The Times article played down the pivotal role of Pfizer Pharmaceuticals, citing Pfizer’s claim that “N.Y.U. was responsible for conducting the trial, and that the company had previously tested the same drug, known as an F.A.A.H. inhibitor, for osteoarthritic pain, without significant side effects.”
However, Pfizer not only sponsored the trial the company designed the trial and it controls the data that it owns — not the investigator, Dr. Neumeister, nor NYU. Furthermore, the Times did not question Pfizer’s statement that its previous trial of the same drug was “without significant side effects.” Such a claim by a drug manufacturer should not be accepted as factual without independent verification by an examination of the actual trial data. Pfizer typically denies access to its clinical trial data.

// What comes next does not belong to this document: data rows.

-- ==== Sys2Proof/Safety.lean ====
section
/-! DEFINITION. The terms that claims about the block use: a command that runs, the canonical form of
the cabinet, and when a descriptor takes effect. -/

namespace Sys2Proof.Machine

/-- The command answers a next state, and `P` holds of it. -/
def Runs (c : Instr) (s : State) (P : State → Prop) : Prop := ∃ t, exec c s = .next t ∧ P t

/-- The cabinet is in its canonical form: addresses rise strictly, and no byte is listed that reads 0. -/
def CabWf (m : List Host.Cell) : Prop := twf 0 m = true

/-- Where the block stands in the control cycle: the part of `Cyc` that only the cycle's own commands, the
end of power and a reset move. -/
structure Beat where
  running : Bool
  stopPend : Bool
  phase : Phase
  count : W32
  t0 : W64
  checked : Bool
  sampled : Bool
  trainSent : Bool
  deriving DecidableEq, Repr

/-- The beat of the control cycle. -/
def Cyc.beat (c : Cyc) : Beat :=
  ⟨c.running, c.stopPend, c.phase, c.count, c.t0, c.checked, c.sampled, c.trainSent⟩

/-- BT as one number of units of 2^-32 ns (R505). -/
def State.btUnits (s : State) : Nat := s.bt.toNat * 2 ^ 32 + s.frac.toNat

/-- Every register instance but the listed ones holds the same active value in both states. -/
def SameRegsBut (s t : State) (ks : List Nat) : Prop := ∀ q j, regKey q j ∉ ks → t.rg q j = s.rg q j

/-- Every byte of the cabinet reads the same in both states. -/
def SameCab (s t : State) : Prop := ∀ a, t.cabByte a = s.cabByte a

/-- The command entry of a descriptor that is fetched. -/
def cmdOf (s : State) (op : BitVec 8) (d : Desc) : Cmd := (s.fetchCmd op d).1

/-- The state in which a descriptor takes effect: it has been fetched, and the segments that it does not
go on with have ended (R362). -/
def taken (s : State) (op : BitVec 8) (d : Desc) : State := (s.fetchCmd op d).2.breakSegs op d

/-- A descriptor takes effect: CORE is on, the fetch accepts the descriptor, and no gate refuses it. -/
def Ready (s : State) (op : BitVec 8) (d : Desc) : Prop :=
  s.isOn 1 = true ∧ fetchCheck op d = none ∧ (taken s op d).gate op d = none

/-! ## Ledgers -/

/-- The edge and counter ledgers of every near axis balance modulo 2^32 (R252, R255). -/
def EdgeLedgers (s : State) : Prop :=
  ∀ n, (s.fb n).obs = (s.fb n).acc + (s.fb n).disc ∧
    (s.fb n).cnt = (s.fb n).up - (s.fb n).dn - (s.fb n).adj

/-- The volt-second ledger of every phase balances modulo 2^32 (R304), and carries are 0 outside RUN
(R305). -/
def VoltLedgers (s : State) : Prop :=
  ∀ m k, ((s.pwm m).phase k).diff =
      BitVec.ofInt 32 ((s.pwm m).phase k).carry + ((s.pwm m).phase k).sat ∧
    ((s.pwm m).st ≠ .run → ((s.pwm m).phase k).carry = 0)

/-! ## The Loop Engines -/

/-- An engine runs stage `r` with no transfer, exception or end on its way, and no breakpoint or trace
matches, or a handler runs, in which neither is raised (R147). -/
def Steady (s : State) (e : Nat) (r : EngRun) : Prop :=
  (s.eng e).run = some r ∧ (s.eng e).fin = none ∧ (s.eng e).tr = none ∧ (s.eng e).late = none ∧
  (s.eng e).exhEnd = false ∧ (s.eng e).pass = false ∧
  ((s.eng e).exh = true ∨ (s.bkptHit r (s.eng e).pc = false ∧ s.traceHit r = false)) ∧
  ∀ k, k < 3 → defaultWord ((s.eng e).pc + BitVec.ofNat 13 k).toNat = none

/-- The word holds nothing outside the slot that the row names, and its fetch is sound. -/
def Alone (io : Issue) : Prop := io.other = 0 ∧ io.im = .ok

/-- The engine after a word, apart from what its slots do: due results land, the accumulators that a
source sees move on (R134), and the next word follows. `k` corrected words are written back (R154). -/
def Engine.wordDone (x : Engine) (k : Nat := 1) : Engine :=
  let y := ({ x with fix := x.fix.drop k }).landUpTo (x.n + 1)
  { y with acc1 := x.acc, acc2 := x.acc1, n := x.n + 1, pc := x.pc + 1 }

/-- The state after a word that only writes `v` to Dd and sets the condition flags to `f`. -/
def State.aluDone (s : State) (e : Nat) (d : BitVec 5) (v : W24) (f : Flags) : State :=
  let y := (s.eng e).wordDone
  s.setEng e { y.setNamed (s.eng e).rotb d.toNat v with sw := putFlags y.sw f }

/-- The state after a word that only writes `v` to Dd and sets the sticky flags `st`. -/
def State.movDone (s : State) (e : Nat) (d : BitVec 5) (v : W24) (st : W24 := 0) : State :=
  let y := (s.eng e).wordDone
  s.setEng e { y.setNamed (s.eng e).rotb d.toNat v with sw := y.sw ||| st }

/-- The bits of a control register that exist (R184). -/
def crMask (cr : Nat) : W24 := if cr < 0x20 then 0x3FFF else if cr = 0x20 then 0xFFFF else 0xF

/-- A value held within the signed range of `w` bits. -/
def clampInt (w : Nat) (v : Int) : Int := max (-(2 ^ (w - 1))) (min (2 ^ (w - 1) - 1) v)

/-- An excursion counter whose count would be `z`: it holds its limit and pins (R122). -/
def AccV.holds (n : AccV) (z : Int) : Prop :=
  n.ex = max (-4) (min 3 z) ∧ n.pin = decide (z < -4 ∨ 3 < z)

/-- `n` is `o` with the addend `v` (R121, R122). -/
def AccV.adds (o : AccV) (v : Int) (n : AccV) : Prop :=
  let sum := o.v.toInt + v
  let d : Int := if 2 ^ 55 ≤ sum then 1 else if sum < -(2 ^ 55) then -1 else 0
  n.v.toInt = sum - d * 2 ^ 56 ∧
    if o.pin then n.ex = o.ex ∧ n.pin = true else n.holds (o.ex + d)

/-- An access of `x` loads Dd: the word lands for the word after next, 0 where R106 does not allow the
read (R107, R134). -/
def Engine.loads (x0 x : Engine) (slot d : Nat) (ac : Acx) : Engine :=
  let ok : Bool := (slot * 1024 ≤ ac.a && ac.a < slot * 1024 + 1024) || 0x3000 ≤ ac.a
  { x with
    lands := x.lands ++ [⟨x0.n + 2, .d (physD x0.rotb d), if ok then x0.ldmAt ac.a else 0⟩]
    sw := x.sw ||| (if ac.modv then swModv else 0) ||| (if ok then 0 else swAccv) }

/-- An access of `x` stores `v`; a store that R106 or R108 does not allow is discarded. -/
def Engine.stores (x : Engine) (slot : Nat) (ac : Acx) (v : W24) (sat : Bool) : Engine :=
  let ok : Bool := (slot * 1024 ≤ ac.a && ac.a < slot * 1024 + 1023) || (0x3000 ≤ ac.a && ac.a < 0x3800)
  let y := if ok then x.ldmPut ac.a v else x
  { y with sw := y.sw ||| (if ac.modv then swModv else 0) ||| (if sat then swSat else 0) |||
      (if ok then 0 else swAccv) }

/-- What a slot may hold without being a reserved encoding (R162 to R184). -/
def CmacOp.legal : CmacOp → Bool
  | .asra _ sh => 1 ≤ sh.toNat && sh.toNat ≤ 24
  | .asla _ sh => 1 ≤ sh.toNat && sh.toNat ≤ 8
  | _ => true
def MemOp.legal : MemOp → Bool
  | .pair k _ _ => k ≠ 31
  | _ => true
def AluOp.legal : AluOp → Bool
  | .mvcTo cr _ | .moviCr cr _ => cr.toNat ≤ 0x22
  | .mvcFrom _ cr => cr.toNat ≤ 0x25
  | .mvxFrom _ _ part | .mvxTo _ part _ => part ≠ 3
  | _ => true

end Sys2Proof.Machine

namespace Sys2Proof

/-- The opcode and the descriptor of a row that is a descriptor. -/
def Instr.desc? : Instr → Option (BitVec 8 × Desc)
  | .ctxCancel d => some (0x01, d)
  | .axEnable d => some (0x10, d)
  | .axMove d => some (0x11, d)
  | .axVel d => some (0x12, d)
  | .axPvt d => some (0x13, d)
  | .axStep d => some (0x14, d)
  | .axGear d => some (0x15, d)
  | .axCam d => some (0x16, d)
  | .axStop d => some (0x17, d)
  | .grpDefine d => some (0x20, d)
  | .grpLine d => some (0x21, d)
  | .grpArc d => some (0x22, d)
  | .grpHold d => some (0x23, d)
  | .grpResume d => some (0x24, d)
  | .grpFlush d => some (0x25, d)
  | .grpPos d => some (0x2E, d)
  | .evArm d => some (0x30, d)
  | .evDisarm d => some (0x31, d)
  | .ctLoad d => some (0x32, d)
  | .ctCommit d => some (0x33, d)
  | .vmSet d => some (0x34, d)
  | .hmStart d => some (0x18, d)
  | .hmSet d => some (0x19, d)
  | .limClear d => some (0x1A, d)
  | .timeSlew d => some (0x08, d)
  | .timeStep d => some (0x09, d)
  | .twinSwitch d => some (0x70, d)
  | .twinClaim d => some (0x71, d)
  | .twinRejoin d => some (0x72, d)
  | .gaWrite d => some (0x80, d)
  | .gaRead d => some (0x81, d)
  | .gaConfirm d => some (0x82, d)
  | .gaPassword d => some (0x83, d)
  | .gaFaultClear d => some (0x84, d)
  | .gaSbt d => some (0x85, d)
  | .gaLogRead d => some (0x86, d)
  | .gaReset d => some (0x87, d)
  | .gbWrite d => some (0x90, d)
  | .gbRead d => some (0x91, d)
  | .gbConfirm d => some (0x92, d)
  | .gbPassword d => some (0x93, d)
  | .gbFaultClear d => some (0x94, d)
  | .gbLogRead d => some (0x96, d)
  | .gbReset d => some (0x97, d)
  | .nop d => some (0x00, d)
  | .paramWrite d => some (0x40, d)
  | .paramRead d => some (0x41, d)
  | .sigRead d => some (0x42, d)
  | .sigWrite d => some (0x43, d)
  | .fwWrite d => some (0xF0, d)
  | .fwVerify d => some (0xF1, d)
  | .fwActivate d => some (0xF2, d)
  | .fwInfo d => some (0xF3, d)
  | .lpLoad d => some (0xF4, d)
  | .lpCommit d => some (0xF5, d)
  | .acqStart d => some (0x50, d)
  | .acqStop d => some (0x51, d)
  | .acqArm d => some (0x52, d)
  | .acqDisarm d => some (0x53, d)
  | .acqForce d => some (0x54, d)
  | .recFlush d => some (0xF6, d)
  | .recRead d => some (0xF7, d)
  | .pwrSet d => some (0x60, d)
  | _ => none

/-- The commands that may move the beat: the cycle's own, a write of any register (DISP_CYC_CTL and SYS_RST
are registers), the end of power, and what resets the block. -/
def Instr.movesBeat : Instr → Bool
  | .cycleRun _ | .cycleStop _ | .cycleEnd | .hingePoint | .commitSetCheck | .sampleInstant _
  | .carrierTrain | .deadlineAbort | .drainComplete | .registerWrite _ _ | .powerFailTrigger
  | .powerOn _ | .resetNAssert | .holdRestart | .softColdReset _ | .softCoreReset _ | .bootWatchdog
  | .vioFail _ => true
  | _ => false

end Sys2Proof

namespace Sys2Proof.Machine

/-- Where a descriptor row takes effect (`Ready`), it completes, and `P` holds of the state in which it
does, its command entry and the state after it. -/
def Takes (c : Instr) (s : State) (P : State → Option Cmd → State → Prop) : Prop :=
  ∀ op d, c.desc? = some (op, d) → Ready s op d →
    Runs c s (P (taken s op d) (some (cmdOf s op d)))

/-- No axis but `c` changes. -/
def OtherAxes (c : Nat) (u t : State) : Prop := ∀ k, k ≠ c → t.ax k = u.ax k

end Sys2Proof.Machine
end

In light of the catastrophic results of a trial testing a similar experimental F.A.A.H. inhibitor drug — BIA 10-2474 — which was tested earlier this year on six healthy volunteers in Rennes France, resulting in the death of one subject and the hospitalization of four other previously healthy subjects who suffered severe, irreversible neurological harm, skepticism about Pfizer’s unverified claim is in order. (Read more here)
As noted by Health Care Renewal, Pfizer’s controlling role over the conduct of the trial and the data — was completely ignored by the author of The New York Times article. He failed to comment on whether and how Pfizer had played a role in the researcher’s misconduct which involved protocol violations and falsification of documents.
“The implication is that research misconduct is a bad-apple problem… More evidence that the study was under the control of Pfizer, rather than of Dr Neumeister, could be inferred from the problems Ms Ruffcorn had in determining whether she had taken the drug or placebo.”
“So it seems that in this case a study which may not have been conducted according to research standards was likely a pharmaceutical sponsored, designed, and controlled Phase II trial done as part of an effort to seek approval for a new drug. Hence this case was not only about allegations of individual research misconduct, but about yet more problems with the implementation of commercially controlled human experiments designed to ultimately further marketing as well as science. Yet none of the public discussion so far of this case was about whether Pfizer had any responsibilities to assure the quality of the research in which it was so involved, much less whether interactions between the company, the university which was being funded by the company, and the researcher employed by the university but whose salary was probably partially underwritten by the company might have affected how the study was implemented.
There may be many problems with individual misconduct affecting clinical research. But failure to consider how this research is now mainly conducted within a commercial milieu seems to be missing the elephant in the room. If we cannot plainly discuss research misconduct as part of the larger picture of health care dysfunction, we will not be able to do much about it. True health care reform would help end the taboo on discussion about how powerful organizations and their wealthy and powerful leaders distort health care.”